Jan Nikolaevich Spielrein (; 14/26 June 1887 – 21 January 1938) was a Soviet scientist in the field of Mathematics, professor, Member of the USSR Academy of Sciences.

Biography 
He was born in 1887 in the Rostov-on-Don.

Spielrein was educated in Rostov-on-Don. In 1907 he graduated from the Department of Physics and Mathematics of the University of Sorbonne, in 1911 the Higher Polytechnic School in Karlsruhe. Since 1911 Spielrein was an assistant professor at the University of Stuttgart.

In the second half of 1918 he returned from Germany to Russia, taught at the Krasnodar Polytechnic Institute. In 1920–1921 Spielrein worked in the Bureau of Foreign Science and Technology in Moscow. Since 1921, he holds the post of professor of the electrical engineering faculty of the Moscow Higher Technical School.

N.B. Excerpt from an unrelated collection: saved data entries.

/-- Whether a signature is right is an opaque constant: where it is, the image is good. -/
theorem wit_image (h : Config.signatureOk (imageOf.take 64) (slice 64 64 imageOf) = true) :
    imaged.imageGood imageOf = true ∧ imaged.updateSlot = 2 ∧ imaged.mramRefusal = Abort.ok := by
  refine ⟨?_, by decide +kernel, by decide +kernel⟩
  unfold State.imageGood
  dsimp only
  rw [h, Bool.and_true]
  decide +kernel

theorem wit_fatal : (inState .scan).dev.state.safeNow = true ∧ idle.fire.safeOffN = true ∧ (sided 1 2).pair.role ≠ 0 ∧
    (owning (sided 1 2)).pair.asserts = true ∧ 0x0401 ∉ idle.ev.fatal ∧ idle.dev.recovery = false ∧
    (armedReady.loop 0).mode = .track ∧ armedReady.scan.stall = false ∧ idle.u Obj.missLimit ≤ 255 ∧
    idle.wcOn 0 = true := by decide +kernel
/-! ### Ill-formed commands are refused (Instr.wf): one for each check -/

/-- A header over CAN, and one over UDP. -/
def canHead : ReqHdr := { ask opRead [] with transport := .can, port := 0, srcAddr := 0#32, srcPort := 0#16 }
def udpHead : ReqHdr := ask opRead []

theorem ill_can_transaction : (Instr.arm { canHead with transaction := 0x100#16 }).wf = false := by decide
theorem ill_can_session : (Instr.stop { canHead with sessionId := 0x100#16 }).wf = false := by decide
theorem ill_can_length : (Instr.read { canHead with bodyLength := 0x100#16 } []).wf = false := by decide
theorem ill_can_address : (Instr.recStart { canHead with srcPort := 1#16 }).wf = false := by decide +kernel
theorem ill_can_room : (Instr.write canHead (List.replicate 60 0)).wf = false := by decide +kernel
theorem ill_opcode : (Instr.unknownOpcode udpHead 0x10#8 []).wf = false := by decide +kernel
theorem ill_short : (Instr.dtpShortDatagram 0 (List.replicate 12 0)).wf = false := by decide
theorem ill_knock : (Instr.knock { transport := .can, port := 0, srcAddr := 0#32, srcPort := 0#16, bytes := List.replicate 65 0 }).wf = false := by decide
theorem ill_session : (Instr.sessionIdleTimeout .can 0x100#16).wf = false := by decide
theorem ill_source : (Instr.blockTransferTimeout (.source .can 1#32 0#16)).wf = false := by decide
theorem ill_level : (Instr.lockoutExpiry 0).wf = false := by decide
theorem ill_spi_count : (Instr.spiRead 0x10#16 0).wf = false := by decide
theorem ill_spi_words : (Instr.spiWrite 0x10#16 []).wf = false := by decide
theorem ill_spi_opcode : (Instr.spiBadOpcode 2#8 1).wf = false := by decide
theorem ill_counts : (Instr.calPassComplete (.input 0) [1, 2]).wf = false := by decide
theorem ill_reading : (Instr.tempReading 22 (.diode 0#16 false)).wf = false := by decide
theorem ill_class : (Instr.launchTime 0 1).wf = false := by decide
theorem ill_source_of : (Instr.holdingOffer 2).wf = false := by decide
theorem ill_stream : (Instr.lossMarkerForm 7).wf = false := by decide
theorem ill_page : (Instr.recSmartPoll [1]).wf = false := by decide
theorem ill_serial : (Instr.recInitDone { driveUp [] [] [] with serial := [] }).wf = false := by decide
theorem ill_read_data : (Instr.recRead canHead (List.replicate 60 0) []).wf = false := by decide +kernel
theorem well_read : (Instr.read udpHead (readBody 0x1300 1)).wf = true ∧ (Instr.tempReading 22 (.i2c 0#16 true)).wf = true := by decide +kernel

/-! ### The spec's tables and worked examples -/

/-- Table HIST-1: ShotSeed 1, bank 0, BaseSpacing 4200, DitherSpan 400. -/
theorem test_shot_code : genNext 1 = 0x00010DCE ∧ genNext 0x00010DCE = 0x1C5983F7 ∧ genNext 0x1C5983F7 = 0xC35937CC ∧
    genSpacing 0x00010DCE 4200 400 = 4200 ∧ genSpacing 0x1C5983F7 4200 400 = 4243 ∧ genSpacing 0xC35937CC 4200 400 = 4504 := by decide
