/-! The envelope's completion (60_exceptions.md R276). -/

@[simp] theorem completeCommand_cfg (r : RespResult) (e : ErrRec) (s : State) : (completeCommand r e s).cfg = s.cfg := rfl
@[simp] theorem completeCommand_phase (r : RespResult) (e : ErrRec) (s : State) : (completeCommand r e s).phase = s.phase := rfl
@[simp] theorem completeCommand_busy (r : RespResult) (e : ErrRec) (s : State) : (completeCommand r e s).busy = false := rfl
@[simp] theorem completeCommand_owner (r : RespResult) (e : ErrRec) (s : State) : (completeCommand r e s).owner = .command := rfl
@[simp] theorem completeCommand_step (r : RespResult) (e : ErrRec) (s : State) : (completeCommand r e s).step = .none := rfl
@[simp] theorem completeCommand_pend (r : RespResult) (e : ErrRec) (s : State) : (completeCommand r e s).pend = s.pend := rfl
@[simp] theorem completeCommand_modev (r : RespResult) (e : ErrRec) (s : State) : (completeCommand r e s).modev = s.modev := rfl
@[simp] theorem completeCommand_mode (r : RespResult) (e : ErrRec) (s : State) : (completeCommand r e s).mode = s.mode := rfl
@[simp] theorem completeCommand_irq (r : RespResult) (e : ErrRec) (s : State) : (completeCommand r e s).irq = s.irq := rfl
@[simp] theorem completeCommand_len (r : RespResult) (e : ErrRec) (s : State) : (completeCommand r e s).len = s.len := rfl
@[simp] theorem completeCommand_cur (r : RespResult) (e : ErrRec) (s : State) : (completeCommand r e s).cur = s.cur := rfl
@[simp] theorem completeCommand_cnt (r : RespResult) (e : ErrRec) (s : State) : (completeCommand r e s).cnt = s.cnt := rfl
@[simp] theorem completeCommand_buf (r : RespResult) (e : ErrRec) (s : State) : (completeCommand r e s).buf = s.buf := rfl
@[simp] theorem completeCommand_hdr (r : RespResult) (e : ErrRec) (s : State) : (completeCommand r e s).hdr = s.hdr := rfl
@[simp] theorem completeCommand_pay (r : RespResult) (e : ErrRec) (s : State) : (completeCommand r e s).pay = s.pay := rfl
@[simp] theorem completeCommand_tmp (r : RespResult) (e : ErrRec) (s : State) : (completeCommand r e s).tmp = s.tmp := rfl
@[simp] theorem completeCommand_hdrcnt (r : RespResult) (e : ErrRec) (s : State) : (completeCommand r e s).hdrcnt = s.hdrcnt := rfl
@[simp] theorem completeCommand_pktcnt (r : RespResult) (e : ErrRec) (s : State) : (completeCommand r e s).pktcnt = s.pktcnt := rfl
@[simp] theorem completeCommand_snrq (r : RespResult) (e : ErrRec) (s : State) : (completeCommand r e s).snrq = s.snrq := rfl
@[simp] theorem completeCommand_rssi (r : RespResult) (e : ErrRec) (s : State) : (completeCommand r e s).rssi = s.rssi := rfl
@[simp] theorem completeCommand_ver (r : RespResult) (e : ErrRec) (s : State) : (completeCommand r e s).ver = s.ver := rfl
@[simp] theorem completeCommand_frf (r : RespResult) (e : ErrRec) (s : State) : (completeCommand r e s).frf = s.frf := rfl
@[simp] theorem completeCommand_cfg1 (r : RespResult) (e : ErrRec) (s : State) : (completeCommand r e s).cfg1 = s.cfg1 := rfl
@[simp] theorem completeCommand_cfg2 (r : RespResult) (e : ErrRec) (s : State) : (completeCommand r e s).cfg2 = s.cfg2 := rfl
@[simp] theorem completeCommand_resp (r : RespResult) (e : ErrRec) (s : State) : (completeCommand r e s).resp = ⟨r, Reg.holding (errWord e)⟩ := rfl
@[simp] theorem completeCommand_err (r : RespResult) (e : ErrRec) (s : State) : (completeCommand r e s).err = errWord e := rfl
@[simp] theorem completeCommand_rstN (r : RespResult) (e : ErrRec) (s : State) : (completeCommand r e s).rstN = s.rstN := rfl
@[simp] theorem completeCommand_history (r : RespResult) (e : ErrRec) (s : State) : (completeCommand r e s).history = if errWord e = 0 then s.history else s.history ++ [.err (errWord e)] := rfl
@[simp] theorem completeCommand_svcErr (r : RespResult) (e : ErrRec) (s : State) : (completeCommand r e s).svcErr = s.svcErr := rfl
@[simp] theorem completeCommand_job (r : RespResult) (e : ErrRec) (s : State) : (completeCommand r e s).job = none := rfl
@[simp] theorem completeCommand_port (r : RespResult) (e : ErrRec) (s : State) : (completeCommand r e s).port = s.port := rfl
@[simp] theorem completeCommand_mhzIn (r : RespResult) (e : ErrRec) (s : State) : (completeCommand r e s).mhzIn = s.mhzIn := rfl
@[simp] theorem completeCommand_irqLine (r : RespResult) (e : ErrRec) (s : State) : (completeCommand r e s).irqLine = s.irqLine := rfl
@[simp] theorem completeCommand_inputs (r : RespResult) (e : ErrRec) (s : State) : (completeCommand r e s).inputs = s.inputs := rfl
@[simp] theorem completeCommand_answers (r : RespResult) (e : ErrRec) (s : State) : (completeCommand r e s).answers = s.answers := rfl
@[simp] theorem completeCommand_draws (r : RespResult) (e : ErrRec) (s : State) : (completeCommand r e s).draws = s.draws := rfl
@[simp] theorem completeCommand_grants (r : RespResult) (e : ErrRec) (s : State) : (completeCommand r e s).grants = s.grants := rfl
@[simp] theorem completeCommand_grantDraws (r : RespResult) (e : ErrRec) (s : State) : (completeCommand r e s).grantDraws = s.grantDraws := rfl
@[simp] theorem completeCommand_chip (r : RespResult) (e : ErrRec) (s : State) : (completeCommand r e s).chip = s.chip := rfl

/-! The service's end (45_rx_sequencer.md R233). -/

@[simp] theorem endService_cfg (s : State) : (endService s).cfg = s.cfg := rfl
@[simp] theorem endService_phase (s : State) : (endService s).phase = s.phase := rfl
@[simp] theorem endService_busy (s : State) : (endService s).busy = false := rfl
@[simp] theorem endService_owner (s : State) : (endService s).owner = .command := rfl
@[simp] theorem endService_step (s : State) : (endService s).step = .none := rfl
@[simp] theorem endService_pend (s : State) : (endService s).pend = s.pend := rfl
@[simp] theorem endService_modev (s : State) : (endService s).modev = s.modev := rfl
@[simp] theorem endService_mode (s : State) : (endService s).mode = s.mode := rfl
@[simp] theorem endService_irq (s : State) : (endService s).irq = s.irq := rfl
@[simp] theorem endService_len (s : State) : (endService s).len = s.len := rfl
@[simp] theorem endService_cur (s : State) : (endService s).cur = s.cur := rfl
@[simp] theorem endService_cnt (s : State) : (endService s).cnt = s.cnt := rfl
@[simp] theorem endService_buf (s : State) : (endService s).buf = s.buf := rfl
@[simp] theorem endService_hdr (s : State) : (endService s).hdr = s.hdr := rfl
@[simp] theorem endService_pay (s : State) : (endService s).pay = s.pay := rfl
@[simp] theorem endService_tmp (s : State) : (endService s).tmp = s.tmp := rfl
@[simp] theorem endService_hdrcnt (s : State) : (endService s).hdrcnt = s.hdrcnt := rfl
@[simp] theorem endService_pktcnt (s : State) : (endService s).pktcnt = s.pktcnt := rfl
@[simp] theorem endService_snrq (s : State) : (endService s).snrq = s.snrq := rfl
@[simp] theorem endService_rssi (s : State) : (endService s).rssi = s.rssi := rfl
@[simp] theorem endService_ver (s : State) : (endService s).ver = s.ver := rfl
@[simp] theorem endService_frf (s : State) : (endService s).frf = s.frf := rfl
@[simp] theorem endService_cfg1 (s : State) : (endService s).cfg1 = s.cfg1 := rfl
@[simp] theorem endService_cfg2 (s : State) : (endService s).cfg2 = s.cfg2 := rfl
@[simp] theorem endService_resp (s : State) : (endService s).resp = s.resp := rfl
@[simp] theorem endService_err (s : State) : (endService s).err = errWord s.svcErr := rfl
@[simp] theorem endService_rstN (s : State) : (endService s).rstN = s.rstN := rfl
@[simp] theorem endService_history (s : State) : (endService s).history = if errWord s.svcErr = 0 then s.history else s.history ++ [.err (errWord s.svcErr)] := rfl
@[simp] theorem endService_svcErr (s : State) : (endService s).svcErr = s.svcErr := rfl
@[simp] theorem endService_job (s : State) : (endService s).job = none := rfl
@[simp] theorem endService_port (s : State) : (endService s).port = s.port := rfl
@[simp] theorem endService_mhzIn (s : State) : (endService s).mhzIn = s.mhzIn := rfl
@[simp] theorem endService_irqLine (s : State) : (endService s).irqLine = s.irqLine := rfl
@[simp] theorem endService_inputs (s : State) : (endService s).inputs = s.inputs := rfl
@[simp] theorem endService_answers (s : State) : (endService s).answers = s.answers := rfl
@[simp] theorem endService_draws (s : State) : (endService s).draws = s.draws := rfl
@[simp] theorem endService_grants (s : State) : (endService s).grants = s.grants := rfl
@[simp] theorem endService_grantDraws (s : State) : (endService s).grantDraws = s.grantDraws := rfl
@[simp] theorem endService_chip (s : State) : (endService s).chip = s.chip := rfl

In 1930, Spielrein joined the newly formed Moscow Power Engineering Institute. Until the end of his life he was a professor, head of the department of higher mathematics, dean of the general and electrophysical faculties of the Moscow Power Engineering Institute.

His field of research was the application of vector calculus, tensor analysis and other mathematical methods in electrical engineering, heating engineering and radio engineering. He was also the author of the first handbook in the USSR on special functions in engineering calculations, one of the first to introduce a vector presentation in the course of theoretical mechanics.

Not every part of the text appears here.